I can believe that filtering @ 808nm after exiting the Nd:YvO4, and thence again at 1064 nm after exiting the KTP would work, but then you need two narrow-band IR filters to accomplish the same thing as a single broad-band filter would at the output of the MCA...that could hardly be very efficient from a cost standpoint at the least. But before I bark too far up this tree I guess I should listen up for more details!

Cheers,
Lew Fong


----------



## SenKat (Mar 11, 2007)

NICE ! I meant the output end of the KTP (the backside as I called it) not the front, where it is bathed in 808nm !! sorry for the confusion ! 





Lew Fong said:


> Hi Senkat,
> 
> Uh....I'm confused. If the filter is on the _back_ side of the KTP, would that not prevent the freq-doubler from working correctly? The filter would have to be transparent at 1064 nm, wouldn't it? Otherwise, how would the pump energy reach the KTP? I thought that the IR filter would be, must be, on the output side of the MCA? What do you mean by the "back" side?
> 
> ...


----------



## pseudonomen137 (Mar 11, 2007)

Yeah, my 50mW also had some sort of IR filter at a 45 degree angle in the beam, deflecting towards something I'm guessing is a photodiode? I didn't really take in depth measurements to see how well it was filtered before destroying it, but it definitely wasn't anywhere near unfiltered.


----------



## Lew Fong (Mar 12, 2007)

Hey Folks,

OK....so let me be sure I understand: The IR filter you have seen on the NW lasers is mounted on the output end of the crystal assembly, and is sandwiched betweeen the KTP and the collimating lens? What color is it? How thick? Thank You, Senkat!

Hi Pseudonomen,

That angled glass is a beam-splitter...designed to send just a small portion of the total output energy to a photo-diode. This sample is used as negative-feedback for the current servo circuit.
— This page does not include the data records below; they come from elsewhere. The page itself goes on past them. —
-- ==== Sys2Proof/Machine/Race.lean ====
section
/-! DEFINITION. Sys2Proof/Machine/Race.lean: marks, the conflict test, frontiers, releases, acquires and barrier
contributions (R205 to R231). -/
namespace Sys2Proof.Machine

/-! ## Parties and intervals -/

/-- PARTY (Table 8.1). -/
def partyOf (slot widx gen : Nat) : BitVec 20 := BitVec.ofNat 20 (slot + 4096 * widx + 131072 * gen)
def Mark.slot (m : Mark) : Nat := (m.party.extractLsb' 0 12).toNat
def Mark.widx (m : Mark) : Nat := (m.party.extractLsb' 12 5).toNat
/-- The record as Table 8.3 lays it out. -/
def Mark.bits (m : Mark) : BitVec 48 :=
  BitVec.ofNat 48 (m.party.toNat + m.intv * 2 ^ 20 + clsCode m.cls * 2 ^ 44 + (if m.w then 2 ^ 47 else 0))

/-- Does a flight make an interval event when it is performed: an acquire wider than warp scope, of anything but the barrier
alias (R208, Table 14.4)? -/
def Flight.acquires (f : Flight) : Bool :=
  match f.kind with
  | .load 1 sc _ _ => sc != .warp && f.lanes.any fun x => !(x.2.extractLsb' 56 8 == 0xFE#8 && x.2.extractLsb' 0 20 ≥ 0xF8000#20)
  | _ => false
/-- Acquires of a block that have been issued and not performed. -/
def Hw.acqsOf (h : Hw) (bk : Nat) : Nat := (h.flights.filter fun f => wkBlock f.2.wk == bk && f.2.acquires).length
/-- Releases of a block whose last element a retriever has still to perform (R348). -/
def Hw.relsOf (h : Hw) (bk : Nat) : Nat :=
  (h.rings.map fun r => ((r.2.retq ++ r.2.pend).filter fun x => x.closes && wkBlock x.wk == bk).length).sum
/-- Would `n` more interval events of a block, after those under way, pass 0xFF_FFFF (R209)? -/
def Hw.wraps (h : Hw) (bk n : Nat) : Bool :=
  n != 0 && match h.block? bk with
  | some b => decide (0xFFFFFF < b.c + (h.acqsOf bk + h.relsOf bk) + n)
  | none => false
/-- Advance the counter (R208). -/
def Hw.advance (h : Hw) (bk : Nat) : Hw := h.onBlock bk fun b => { b with c := b.c + 1 }

/-! ## The conflict test (R223) -/

/-- Table 7.6. -/
def compatible : Cls → Cls → Bool
  | .cnt, .cnt => true
  | .cnt, .red => true
  | .red, .cnt => true
  | .red, .red => true
  | .flg, .flg => true
  | .flg, .xch => true
  | .xch, .flg => true
  | .xch, .xch => true
  | _, _ => false

/-- An access as its marks and checks see it: the party, its slot and start interval, the interval it is marked with,
what its warp is ordered after, its class, write flag, and program counter under RC.PCREC. -/
structure Claim where
  party : BitVec 20
  slot  : Nat
  st    : Nat
  intv  : Nat
  front : Tab Nat
  row   : Tab Nat
  cls   : Cls
  w     : Bool
  pc    : Option (BitVec 32)
  deriving DecidableEq, Repr

def Claim.mark (q : Claim) : Mark := ⟨q.party, q.intv, q.cls, q.w, q.pc⟩

/-- The highest interval of the record's party that the accessing warp is ordered after. -/
def Claim.limit (q : Claim) (r : Mark) : Nat :=
  if r.slot = q.slot ∧ q.st ≤ r.intv then Tab.getD q.row r.widx 0 else Tab.getD q.front r.slot 0
def Claim.ordered (q : Claim) (r : Mark) : Bool := decide (r.intv ≤ q.limit r)
/-- Does the access conflict with the record? -/
def Claim.hits (q : Claim) (r : Mark) : Bool :=
  r.party != q.party && (q.w || r.w) && !compatible q.cls r.cls && !q.ordered r

/-- The conflict a word reports: its writer first, else the record with the highest interval (R224). -/
def Claim.conflict (q : Claim) (m : WordMarks) : Option Mark :=
  match m.writer.filter q.hits with
  | some r => some r
  | none => (m.others.filter q.hits).foldl (fun b r =>
      match b with
      | none => some r
      | some x => if x.intv < r.intv then some r else some x) none

/-- A waived access removes the records it conflicts with (R226). -/
def Claim.waive (q : Claim) (m : WordMarks) : WordMarks :=
  ⟨m.writer.filter fun r => !q.hits r, m.others.filter fun r => !q.hits r⟩

/-- The update of a word by an access that passed (R212). -/
def Claim.install (q : Claim) (m : WordMarks) : WordMarks :=
  let new := q.mark
  if q.w then
    let stays (r : Mark) : Bool := r.party != q.party && !q.ordered r
    let rest := (match m.writer with | some r => [r] | none => []) ++ m.others
    ⟨some new, (rest.filter stays).eraseDups⟩
  else
    let goes (r : Mark) : Bool := !r.w && (r.party == q.party || q.ordered r)
    ⟨m.writer, (m.others.filter fun r => !goes r) ++ [new]⟩

/-! ## Marks at homes and in scratchpad -/

/-- Where a word's marks are: memory (by physical word), a core's scratchpad under a function, a guarded unit. -/
inductive Site where
  | mem (word : Nat)
  | scr (fn core word : Nat)
  | guard (unit word : Nat)
  deriving DecidableEq, Repr

def WordMarks.none : WordMarks := ⟨Option.none, []⟩
def putMarks (t : Tab WordMarks) (w : Nat) (m : WordMarks) : Tab WordMarks :=
  if m.records.isEmpty then Tab.del t w else Tab.put t w m

def Hw.marksAt (h : Hw) : Site → WordMarks
  | .mem w => Tab.getD h.marks w WordMarks.none
  | .scr fn core w => Tab.getD (h.fcore fn core).marks w WordMarks.none
  | .guard u w => match Tab.find? h.units u with
    | some x => Tab.getD x.gmarks w WordMarks.none
    | none => WordMarks.none

/-- A line without marks holds no overflow entry and belongs to no context (R213, R215). -/
def Hw.tidyLine (h : Hw) (line : Nat) : Hw :=
  if (lineMarks h.marks line).isEmpty then
    { h with mctx := Tab.del h.mctx line, ovf := Tab.del h.ovf line, spare := Tab.del h.spare line }
  else h

def Hw.setMarks (h : Hw) (s : Site) (m : WordMarks) : Hw :=
  match s with
  | .mem w => { h with marks := putMarks h.marks w m }.tidyLine (w / 32)
  | .scr fn core w => h.onFCore fn core fun c =>
      let t := putMarks c.marks w m
      { c with marks := t, ovf := if (lineMarks t (w / 32)).isEmpty then Tab.del c.ovf (w / 32) else c.ovf }
  | .guard u w => h.onUnit u fun x => { x with gmarks := putMarks x.gmarks w m }

/-- Is the word's access checked under context `ctx` (R213)? -/
def Hw.checks (h : Hw) (ctx : Nat) : Site → Bool
  | .mem w => match Tab.find? h.mctx (w / 32) with
    | some c => c == ctx
    | none => true
  | _ => true

/-- Entries a line lacks once it has `n` records, with `own` records kept in the line itself. -/
def entriesLack (held n own : Nat) : Nat :=
  if held = 0 ∧ n ≤ own then 0 else max 1 (entriesFor n) - held

/-- A new access reuses a record of the line with an equal PARTY, INTV and CLASS+W, which keeps its program counter (R212; log
22). -/
def Claim.reuse (q : Claim) (rs : List Mark) : Claim :=
  match rs.find? fun r => r.party == q.party && r.intv == q.intv && r.cls == q.cls && r.w == q.w with
  | some r => { q with pc := r.pc }
  | none => q

/-- Install a mark at a word (R212), taking overflow entries as R215 and R216 say; with none free, a record is dropped
or the mark is not installed. -/
def Hw.install (h : Hw) (ctx : Nat) (s : Site) (q : Claim) : Hw :=
  match s with
  | .mem w =>
    let line := w / 32
    let m := (q.reuse (lineRecords h.marks line)).install (h.marksAt s)
    let h' := { h with mctx := Tab.put h.mctx line ctx, marks := putMarks h.marks w m }
    let held := Tab.getD h.ovf line []
    let lack := entriesLack held.length (lineRecords h'.marks line).length 4
    let p := h.ctxPart ctx
    if lack = 0 then h'
    else
      match takeEntries (h.pmoTaken p) (h.part p).pmoSize lack false false with
      | some l => ({ h' with ovf := Tab.put h'.ovf line (held ++ l) }).tookEntries p line l.length
      | none =>
        match dropCandidate (lineRecords h.marks line) ((lineMarks h'.marks line).filterMap fun e => e.2.writer) with
        | some r => ({ h' with marks := dropRecord h'.marks line r }).lostMark p
        | none => h
  | .scr fn core w =>
    let c := h.fcore fn core
    let line := w / 32
    let m := (q.reuse (lineRecords c.marks line)).install (h.marksAt s)
    let t := putMarks c.marks w m
    let held := Tab.getD c.ovf line []
    let lack := entriesLack held.length (lineRecords t line).length 2
    let p := h.partOf fn
    if lack = 0 then h.onFCore fn core fun c => { c with marks := t }
    else
      match takeEntries (h.pmoTaken p) (h.part p).pmoSize lack true held.isEmpty with
      | some l => h.onFCore fn core fun c => { c with marks := t, ovf := Tab.put c.ovf line (held ++ l) }
      | none =>
        match dropCandidate (lineRecords c.marks line) ((lineMarks t line).filterMap fun e => e.2.writer) with
        | some r => (h.onFCore fn core fun c => { c with marks := dropRecord t line r }).lostMark p
        | none => h
  | .guard .. => h.setMarks s (q.install (h.marksAt s))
It should be a _very_ thin piece of glass with reflective coefficient no higher than necessary to make the servo operate. Since almost all the energy incident is transmitted, there is no thermal consideration to speak of and the glass can be very thin. The beam-splitter would have little if any IR filtering properties.

The IR filter, on the other hand, would need to be a more substantial piece of glass since it works by absorption and therefore is expected to dissipate a great deal of heat. It should be aqua-blue in color.

Cheers Fellows,

Lew Fong


----------



## Hemlock Mike (Mar 12, 2007)

I'm beginning to believe that Newwish like Leadlight is being cloned in various stages of quality. I have what looks like a newish which I have "modded" to 10 mW. My meters show 0.50 mW of IR output -- Some filters may be better than others. 

When the good Dr_Lava meters arrive -- We will all know the truth - A Big Amen  

Mike


----------



## Lew Fong (Mar 12, 2007)

Hi Mike,

Pleasure to meet you, OM!

I am starting to wonder if you are correct about my NW's being clones of some sort....they have a distinctive case design which is my entire basis for their identification. I wish now ( this is a new wish) that I had recorded the identifying nomenclature scribed upon the optics barrel(s), but I did not. I must say that, considering how well built they appear to be ( despite no IR filter) that it is a good job of cloning if true. Nevertheless, clone or not, my original intention here was to warn others about these eBaysers. Perhaps the real question is whether or not these Ebay LP's are actually New Wish designs at all! It would be wrong to condemn the company if their designs are being copied in a less-than-faithful fashion. Perhaps the best warning would be just to carefully inspect any eBay LP that looks like a New Wish?

Cheers and Best Regards,
Lew Fong


----------